§ Work to complete
Look for the line that has "if s.portState p = pOFF then s" in the material below; please repeat it and every line after it, exactly, up to and including the line that has "one goes to", and nothing else.

Records for this task below:

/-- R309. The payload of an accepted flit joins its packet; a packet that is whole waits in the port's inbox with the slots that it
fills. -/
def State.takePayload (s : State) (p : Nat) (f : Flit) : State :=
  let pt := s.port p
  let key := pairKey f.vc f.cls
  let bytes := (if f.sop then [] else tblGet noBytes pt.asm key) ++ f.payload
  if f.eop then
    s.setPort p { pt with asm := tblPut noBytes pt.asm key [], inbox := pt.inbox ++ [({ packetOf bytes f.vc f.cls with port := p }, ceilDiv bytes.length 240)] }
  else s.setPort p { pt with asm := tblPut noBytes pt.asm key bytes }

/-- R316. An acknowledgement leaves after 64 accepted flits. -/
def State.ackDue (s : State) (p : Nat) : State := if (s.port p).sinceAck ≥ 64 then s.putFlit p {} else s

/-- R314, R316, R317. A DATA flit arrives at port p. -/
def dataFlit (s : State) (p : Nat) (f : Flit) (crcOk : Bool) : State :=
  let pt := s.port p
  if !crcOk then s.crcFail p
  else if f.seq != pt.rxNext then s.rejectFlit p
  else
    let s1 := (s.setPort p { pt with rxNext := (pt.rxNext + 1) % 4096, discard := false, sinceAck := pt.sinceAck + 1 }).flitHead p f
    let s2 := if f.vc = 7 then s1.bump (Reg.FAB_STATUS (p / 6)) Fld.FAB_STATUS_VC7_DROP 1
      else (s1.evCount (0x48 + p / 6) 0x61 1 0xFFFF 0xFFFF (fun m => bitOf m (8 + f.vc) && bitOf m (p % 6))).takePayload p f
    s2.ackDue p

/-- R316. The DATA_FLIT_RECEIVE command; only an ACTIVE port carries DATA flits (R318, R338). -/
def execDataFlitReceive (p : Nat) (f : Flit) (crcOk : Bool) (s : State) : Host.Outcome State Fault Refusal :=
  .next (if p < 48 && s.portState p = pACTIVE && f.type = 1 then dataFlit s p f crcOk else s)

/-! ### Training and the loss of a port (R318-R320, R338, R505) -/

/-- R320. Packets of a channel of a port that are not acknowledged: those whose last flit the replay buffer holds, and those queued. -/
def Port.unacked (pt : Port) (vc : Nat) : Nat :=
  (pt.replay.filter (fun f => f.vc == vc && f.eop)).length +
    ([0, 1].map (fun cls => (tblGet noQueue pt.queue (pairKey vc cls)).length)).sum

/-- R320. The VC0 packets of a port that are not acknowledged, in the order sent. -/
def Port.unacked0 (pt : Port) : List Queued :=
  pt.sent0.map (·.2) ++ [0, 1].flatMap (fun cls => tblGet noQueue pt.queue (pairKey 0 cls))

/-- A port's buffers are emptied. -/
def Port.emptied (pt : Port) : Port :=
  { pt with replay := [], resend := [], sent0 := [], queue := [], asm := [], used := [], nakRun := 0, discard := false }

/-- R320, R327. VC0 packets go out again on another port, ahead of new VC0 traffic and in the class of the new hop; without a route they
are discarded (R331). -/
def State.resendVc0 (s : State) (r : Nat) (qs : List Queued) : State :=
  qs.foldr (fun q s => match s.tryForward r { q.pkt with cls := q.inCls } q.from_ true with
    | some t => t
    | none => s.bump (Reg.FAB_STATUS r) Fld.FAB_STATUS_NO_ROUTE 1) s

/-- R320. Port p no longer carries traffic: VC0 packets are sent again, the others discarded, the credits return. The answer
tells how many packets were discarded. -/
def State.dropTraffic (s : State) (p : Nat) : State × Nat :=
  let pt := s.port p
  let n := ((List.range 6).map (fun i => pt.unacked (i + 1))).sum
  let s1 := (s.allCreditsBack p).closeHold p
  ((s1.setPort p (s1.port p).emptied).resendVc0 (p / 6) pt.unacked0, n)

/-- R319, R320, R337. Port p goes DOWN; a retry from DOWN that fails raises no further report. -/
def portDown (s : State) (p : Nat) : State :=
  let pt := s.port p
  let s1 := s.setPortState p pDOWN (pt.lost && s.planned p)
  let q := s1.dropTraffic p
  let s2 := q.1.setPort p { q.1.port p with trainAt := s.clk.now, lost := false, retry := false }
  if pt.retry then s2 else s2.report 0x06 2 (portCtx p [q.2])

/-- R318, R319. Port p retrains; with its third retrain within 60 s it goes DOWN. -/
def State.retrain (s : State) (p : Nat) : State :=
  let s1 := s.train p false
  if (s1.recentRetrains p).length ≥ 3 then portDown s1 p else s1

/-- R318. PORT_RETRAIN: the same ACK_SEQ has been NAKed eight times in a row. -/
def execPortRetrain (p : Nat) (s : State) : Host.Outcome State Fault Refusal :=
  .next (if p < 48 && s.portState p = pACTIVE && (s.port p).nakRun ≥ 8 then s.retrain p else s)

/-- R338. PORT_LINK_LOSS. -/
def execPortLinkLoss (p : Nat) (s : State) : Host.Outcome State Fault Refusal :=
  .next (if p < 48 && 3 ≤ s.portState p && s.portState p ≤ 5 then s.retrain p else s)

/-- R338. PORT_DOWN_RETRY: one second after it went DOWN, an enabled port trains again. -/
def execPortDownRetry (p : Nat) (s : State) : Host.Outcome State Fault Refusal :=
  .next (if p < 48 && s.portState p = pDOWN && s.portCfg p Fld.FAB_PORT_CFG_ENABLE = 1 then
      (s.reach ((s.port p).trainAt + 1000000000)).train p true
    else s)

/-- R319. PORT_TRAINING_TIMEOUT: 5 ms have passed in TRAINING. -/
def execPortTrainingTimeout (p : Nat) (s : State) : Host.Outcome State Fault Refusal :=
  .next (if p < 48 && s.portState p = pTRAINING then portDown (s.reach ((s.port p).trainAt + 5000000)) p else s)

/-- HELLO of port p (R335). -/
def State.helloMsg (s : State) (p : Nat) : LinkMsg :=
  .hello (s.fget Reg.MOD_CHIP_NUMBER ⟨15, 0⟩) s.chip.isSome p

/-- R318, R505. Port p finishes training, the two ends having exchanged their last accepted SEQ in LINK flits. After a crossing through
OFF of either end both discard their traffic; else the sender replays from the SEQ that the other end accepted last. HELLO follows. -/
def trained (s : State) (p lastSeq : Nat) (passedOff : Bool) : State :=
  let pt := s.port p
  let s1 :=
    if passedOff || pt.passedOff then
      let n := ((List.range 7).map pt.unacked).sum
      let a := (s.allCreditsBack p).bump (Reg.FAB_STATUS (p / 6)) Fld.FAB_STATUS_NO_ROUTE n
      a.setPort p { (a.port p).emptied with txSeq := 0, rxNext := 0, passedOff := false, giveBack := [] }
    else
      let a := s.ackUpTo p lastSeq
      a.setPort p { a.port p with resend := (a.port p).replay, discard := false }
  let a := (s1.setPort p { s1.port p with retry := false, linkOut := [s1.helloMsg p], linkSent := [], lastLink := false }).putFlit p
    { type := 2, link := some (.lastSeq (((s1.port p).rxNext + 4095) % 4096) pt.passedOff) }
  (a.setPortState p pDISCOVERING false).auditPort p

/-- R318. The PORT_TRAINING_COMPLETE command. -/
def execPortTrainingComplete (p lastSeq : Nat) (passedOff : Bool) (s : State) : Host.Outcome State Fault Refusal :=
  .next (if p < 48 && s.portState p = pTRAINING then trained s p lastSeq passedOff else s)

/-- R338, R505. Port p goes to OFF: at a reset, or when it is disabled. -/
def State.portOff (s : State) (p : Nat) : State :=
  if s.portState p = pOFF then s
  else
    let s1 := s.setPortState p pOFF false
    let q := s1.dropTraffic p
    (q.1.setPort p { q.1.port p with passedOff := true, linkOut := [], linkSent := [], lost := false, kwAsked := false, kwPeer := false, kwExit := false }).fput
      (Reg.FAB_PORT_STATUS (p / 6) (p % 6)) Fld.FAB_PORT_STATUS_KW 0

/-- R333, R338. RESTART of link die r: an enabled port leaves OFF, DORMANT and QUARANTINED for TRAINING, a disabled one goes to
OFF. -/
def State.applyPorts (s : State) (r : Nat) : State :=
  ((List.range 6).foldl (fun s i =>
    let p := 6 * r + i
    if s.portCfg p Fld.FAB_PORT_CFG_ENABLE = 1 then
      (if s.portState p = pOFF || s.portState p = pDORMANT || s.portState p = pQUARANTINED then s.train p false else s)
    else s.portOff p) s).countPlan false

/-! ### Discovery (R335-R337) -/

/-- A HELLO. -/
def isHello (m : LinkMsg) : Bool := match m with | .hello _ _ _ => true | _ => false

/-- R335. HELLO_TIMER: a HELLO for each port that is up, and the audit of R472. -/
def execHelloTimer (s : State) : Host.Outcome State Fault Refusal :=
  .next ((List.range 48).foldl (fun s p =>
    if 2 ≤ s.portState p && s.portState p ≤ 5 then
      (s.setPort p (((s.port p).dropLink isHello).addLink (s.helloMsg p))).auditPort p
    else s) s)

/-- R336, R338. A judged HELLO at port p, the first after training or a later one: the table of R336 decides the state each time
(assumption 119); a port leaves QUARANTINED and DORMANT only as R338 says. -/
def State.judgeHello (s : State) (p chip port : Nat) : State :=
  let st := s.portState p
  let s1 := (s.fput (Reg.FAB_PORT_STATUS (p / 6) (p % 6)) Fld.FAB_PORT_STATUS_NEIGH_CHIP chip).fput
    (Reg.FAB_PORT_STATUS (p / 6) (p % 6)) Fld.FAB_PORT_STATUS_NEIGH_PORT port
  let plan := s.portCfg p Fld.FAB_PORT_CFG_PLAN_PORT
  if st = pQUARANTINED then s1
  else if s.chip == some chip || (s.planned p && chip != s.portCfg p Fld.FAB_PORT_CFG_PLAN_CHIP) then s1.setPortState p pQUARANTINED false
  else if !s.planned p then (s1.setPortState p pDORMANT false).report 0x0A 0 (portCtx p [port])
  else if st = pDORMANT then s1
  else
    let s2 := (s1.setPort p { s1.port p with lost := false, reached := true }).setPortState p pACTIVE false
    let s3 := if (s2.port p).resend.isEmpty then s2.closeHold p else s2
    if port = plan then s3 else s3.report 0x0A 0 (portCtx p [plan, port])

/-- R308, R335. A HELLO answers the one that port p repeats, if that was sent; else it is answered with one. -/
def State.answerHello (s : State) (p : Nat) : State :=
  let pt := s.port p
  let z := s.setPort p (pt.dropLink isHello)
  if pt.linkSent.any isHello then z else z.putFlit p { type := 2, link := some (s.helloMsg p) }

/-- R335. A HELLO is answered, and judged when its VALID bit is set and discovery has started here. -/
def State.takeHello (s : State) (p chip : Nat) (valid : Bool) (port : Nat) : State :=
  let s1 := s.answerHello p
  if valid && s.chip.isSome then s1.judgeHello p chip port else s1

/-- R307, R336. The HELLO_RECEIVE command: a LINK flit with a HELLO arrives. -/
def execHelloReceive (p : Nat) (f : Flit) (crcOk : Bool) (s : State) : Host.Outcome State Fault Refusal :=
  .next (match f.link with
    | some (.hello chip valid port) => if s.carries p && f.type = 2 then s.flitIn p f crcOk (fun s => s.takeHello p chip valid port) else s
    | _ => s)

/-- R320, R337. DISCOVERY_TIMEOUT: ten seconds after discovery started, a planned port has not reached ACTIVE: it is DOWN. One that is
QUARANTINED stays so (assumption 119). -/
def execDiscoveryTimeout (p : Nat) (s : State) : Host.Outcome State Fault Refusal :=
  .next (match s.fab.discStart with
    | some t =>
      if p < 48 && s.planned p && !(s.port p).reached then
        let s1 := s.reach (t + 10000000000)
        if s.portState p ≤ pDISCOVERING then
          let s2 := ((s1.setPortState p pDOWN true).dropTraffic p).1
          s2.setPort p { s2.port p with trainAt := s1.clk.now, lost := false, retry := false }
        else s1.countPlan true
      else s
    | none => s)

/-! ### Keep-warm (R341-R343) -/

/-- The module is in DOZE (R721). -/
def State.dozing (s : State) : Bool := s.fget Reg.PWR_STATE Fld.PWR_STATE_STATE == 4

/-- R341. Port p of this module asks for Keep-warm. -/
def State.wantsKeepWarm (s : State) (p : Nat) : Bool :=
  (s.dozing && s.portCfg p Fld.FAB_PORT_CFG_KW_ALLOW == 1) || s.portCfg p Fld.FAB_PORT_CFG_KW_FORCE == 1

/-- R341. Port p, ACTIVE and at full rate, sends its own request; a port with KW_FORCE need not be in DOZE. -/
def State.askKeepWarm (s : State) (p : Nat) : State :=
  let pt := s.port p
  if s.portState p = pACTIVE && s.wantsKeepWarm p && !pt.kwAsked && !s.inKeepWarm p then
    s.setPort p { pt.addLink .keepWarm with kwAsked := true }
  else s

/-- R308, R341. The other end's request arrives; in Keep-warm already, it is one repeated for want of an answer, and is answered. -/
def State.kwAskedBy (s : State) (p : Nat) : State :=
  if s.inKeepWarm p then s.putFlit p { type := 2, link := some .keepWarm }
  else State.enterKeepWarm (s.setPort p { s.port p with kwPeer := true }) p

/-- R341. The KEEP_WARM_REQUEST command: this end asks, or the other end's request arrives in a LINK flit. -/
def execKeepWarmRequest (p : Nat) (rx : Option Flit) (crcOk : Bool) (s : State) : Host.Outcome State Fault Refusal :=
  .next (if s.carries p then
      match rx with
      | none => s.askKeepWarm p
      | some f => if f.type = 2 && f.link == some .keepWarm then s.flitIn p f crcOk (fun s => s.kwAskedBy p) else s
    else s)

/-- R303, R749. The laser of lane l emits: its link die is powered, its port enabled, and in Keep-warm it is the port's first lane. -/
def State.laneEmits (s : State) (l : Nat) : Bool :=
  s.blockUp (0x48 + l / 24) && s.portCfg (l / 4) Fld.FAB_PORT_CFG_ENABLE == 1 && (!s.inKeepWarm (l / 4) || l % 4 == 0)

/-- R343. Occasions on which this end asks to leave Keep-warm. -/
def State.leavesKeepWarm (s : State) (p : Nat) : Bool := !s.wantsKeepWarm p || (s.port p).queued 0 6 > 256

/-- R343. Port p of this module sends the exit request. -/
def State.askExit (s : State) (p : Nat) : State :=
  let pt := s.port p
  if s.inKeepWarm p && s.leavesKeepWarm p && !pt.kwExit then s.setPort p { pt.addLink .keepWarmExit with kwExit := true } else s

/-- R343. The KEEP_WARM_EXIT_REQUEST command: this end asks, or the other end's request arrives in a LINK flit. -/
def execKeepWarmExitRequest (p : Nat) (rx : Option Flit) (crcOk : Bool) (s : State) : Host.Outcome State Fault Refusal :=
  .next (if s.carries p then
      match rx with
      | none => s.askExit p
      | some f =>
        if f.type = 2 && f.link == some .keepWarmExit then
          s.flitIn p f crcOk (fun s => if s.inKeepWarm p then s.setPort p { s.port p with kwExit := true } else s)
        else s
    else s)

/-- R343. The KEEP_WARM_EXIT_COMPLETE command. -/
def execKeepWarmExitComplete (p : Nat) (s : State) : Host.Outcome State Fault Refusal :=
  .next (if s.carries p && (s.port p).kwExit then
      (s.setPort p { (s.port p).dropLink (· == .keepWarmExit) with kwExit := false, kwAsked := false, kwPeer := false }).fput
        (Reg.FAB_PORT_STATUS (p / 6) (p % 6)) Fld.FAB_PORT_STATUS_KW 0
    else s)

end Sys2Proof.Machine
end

End of Records for this task.

§ Exercise answer
  if s.portState p = pOFF then s
  else
    let s1 := s.setPortState p pOFF false
    let q := s1.dropTraffic p
    (q.1.setPort p { q.1.port p with passedOff := true, linkOut := [], linkSent := [], lost := false, kwAsked := false, kwPeer := false, kwExit := false }).fput
      (Reg.FAB_PORT_STATUS (p / 6) (p % 6)) Fld.FAB_PORT_STATUS_KW 0

/-- R333, R338. RESTART of link die r: an enabled port leaves OFF, DORMANT and QUARANTINED for TRAINING, a disabled one goes to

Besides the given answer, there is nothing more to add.